Since I decided to train as a counsellor, there have been moments of clarity in various different areas of my life, but I wanted to share one of the most exciting ones with you in the hope that it might help you as it helped me.

I think that everyone likes getting cards, birthday cards, greeting cards, and even get well soon cards, and these come from friends and relations - People who care about us and want us to feel good. I had received cards before from many people on a variety of subjects and occasions, but the first card I ever got from a client was the one that will stay with me always.

I was apprehensive at the beginning of the therapeutic alliance, but after a few sessions with this client, I began to think about where they were in life. I really wanted the client to overcome the presenting issue and be happy. The journey was full of ups and downs, and some weeks I worked at containing my excitement when the news was good and things were working out, and other times I just wanted to say "it will be alright" as the client imparted tales of woe. I remember what my first counselling tutor had said early on in my career "imagine a box just outside the therapy room, then put everything that's yours into it, and when the session is finished, pick it all up again". I found myself struggling a little with this and asked my supervisor what I should do.

The answer sounded strange at first, it was almost in contradiction to my earlier training - "Don't be afraid to bring what's yours into the room, but use your own self awareness to separate what belongs to you and what belongs to the client. When you are thinking of your clients issues when in your own context, it may facilitate an advanced empathy that really helps the sessions flow." This really helped and I use it in my core approach as it enables the counter transference to work in harmony with the therapy. Perhaps one caveat is that it requires a constant self awareness to ensure that the clients interests are upheld and not mixed up with your own.

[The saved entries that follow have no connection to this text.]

-- ==== Sys2Proof/Machine/Block.lean ====
section
/-! DEFINITION. The single-block transform (44_des_block.md): its steps over the half-block registers, and DESBLK as a
function of the final table, the block, the key and the direction. -/

namespace Sys2Proof.Machine

/-- The half-block registers `L` and `R` (10_state.md R12). -/
structure Halves where
  l : Half
  r : Half
  deriving DecidableEq, Repr

/-- Steps 1 and 2: initial permutation, then the split, left half high (R78, R79). -/
def loadHalves (block : Block) : Halves :=
  let t := transpose block IP
  { l := t.extractLsb' 32 32, r := t.extractLsb' 0 32 }

/-- The subkey of Feistel round `r`: `SUBKEY[r]` to encrypt, `SUBKEY[15 - r]` to decrypt (R81). -/
def roundKey (sk : Vector Subkey 16) (dir : Direction) (r : Fin 16) : Subkey :=
  match dir with
  | .encrypt => sk[r]
  | .decrypt => sk[r.rev]

/-- One Feistel round with subkey `k`; both reads are of the old halves (R81). -/
def feistelRound (k : Subkey) (h : Halves) : Halves :=
  { l := h.r, r := h.l ^^^ roundF h.r k }

/-- Step 5: rounds 0 to 15, in this order in both directions (R81). -/
def feistel (sk : Vector Subkey 16) (dir : Direction) (h : Halves) : Halves :=
  (List.finRange 16).foldl (fun h r => feistelRound (roundKey sk dir r) h) h

/-- Steps 6 and 7: merge with the swap, `R` widened before it is shifted, then the final table (R82). -/
def mergeHalves (final : Table 64) (h : Halves) : Block :=
  transpose ((h.r.setWidth 64 <<< 32) ||| h.l.setWidth 64) final

/-- `DESBLK(block, key, direction)`, with the final table it reads made an argument (R83). -/
def desBlock (final : Table 64) (block : Block) (key : Key) (dir : Direction) : Block :=
  mergeHalves final (feistel (subkeysOf key) dir (loadHalves block))

end Sys2Proof.Machine
end

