-- ==== Sys2Proof/Machine/Flags.lean ====
section
/-! DEFINITION. The core has no status flags, no condition codes and no control or status register (10_state.md R14), and
no operation writes a flag. The one flag is the model's ghost flag `init_done` (R16); its two uses stand here. -/

namespace Sys2Proof.Machine

/-- INIT sets the ghost flag; nothing clears it (R16, 70_reset_and_hazards.md R113). -/
def State.setInitDone (s : State) : State := { s with initDone := true }

/-- A CBC operation with the flag at 0 is used before initialisation (R16, 60_exceptions.md R102). -/
def State.usedBeforeInit (s : State) : Bool := !s.initDone

end Sys2Proof.Machine
end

The client didn't solve the presenting issue, perhaps due to circumstances beyond their control, and drawing parallels with other lines of work, that may have been a task uncompleted. But the therapeutic value of those sessions was huge. Every week or every couple of weeks the client would reflect on what the previous sessions had achieved, and at the end of our sessions they asked if it was appropriate to give a thank you card. I had read in the BACP "Therapy" magazine to be aware of what implications gifts and things like that could have, and I am thankful for that information, it brought my awareness of ethical concerns to a deeper understanding, and, after checking with my supervisor, I told my client that a card would be nice.

The card came the following week, which was the last session. It was a normal thank you card that's quite common to most card shops, but my client had taken the time to write a little passage in it explaining what the counselling had done for them. In reading it I felt a warm sensation that really made me smile.

I don't feel that recognition is important to the provision of counselling, but that card meant that regardless of the initial presenting issue, the client had grown emotionally and in so many other ways by their exploration of themselves, to the point where they could no longer feel upset or frustrated at what was going on in their lives.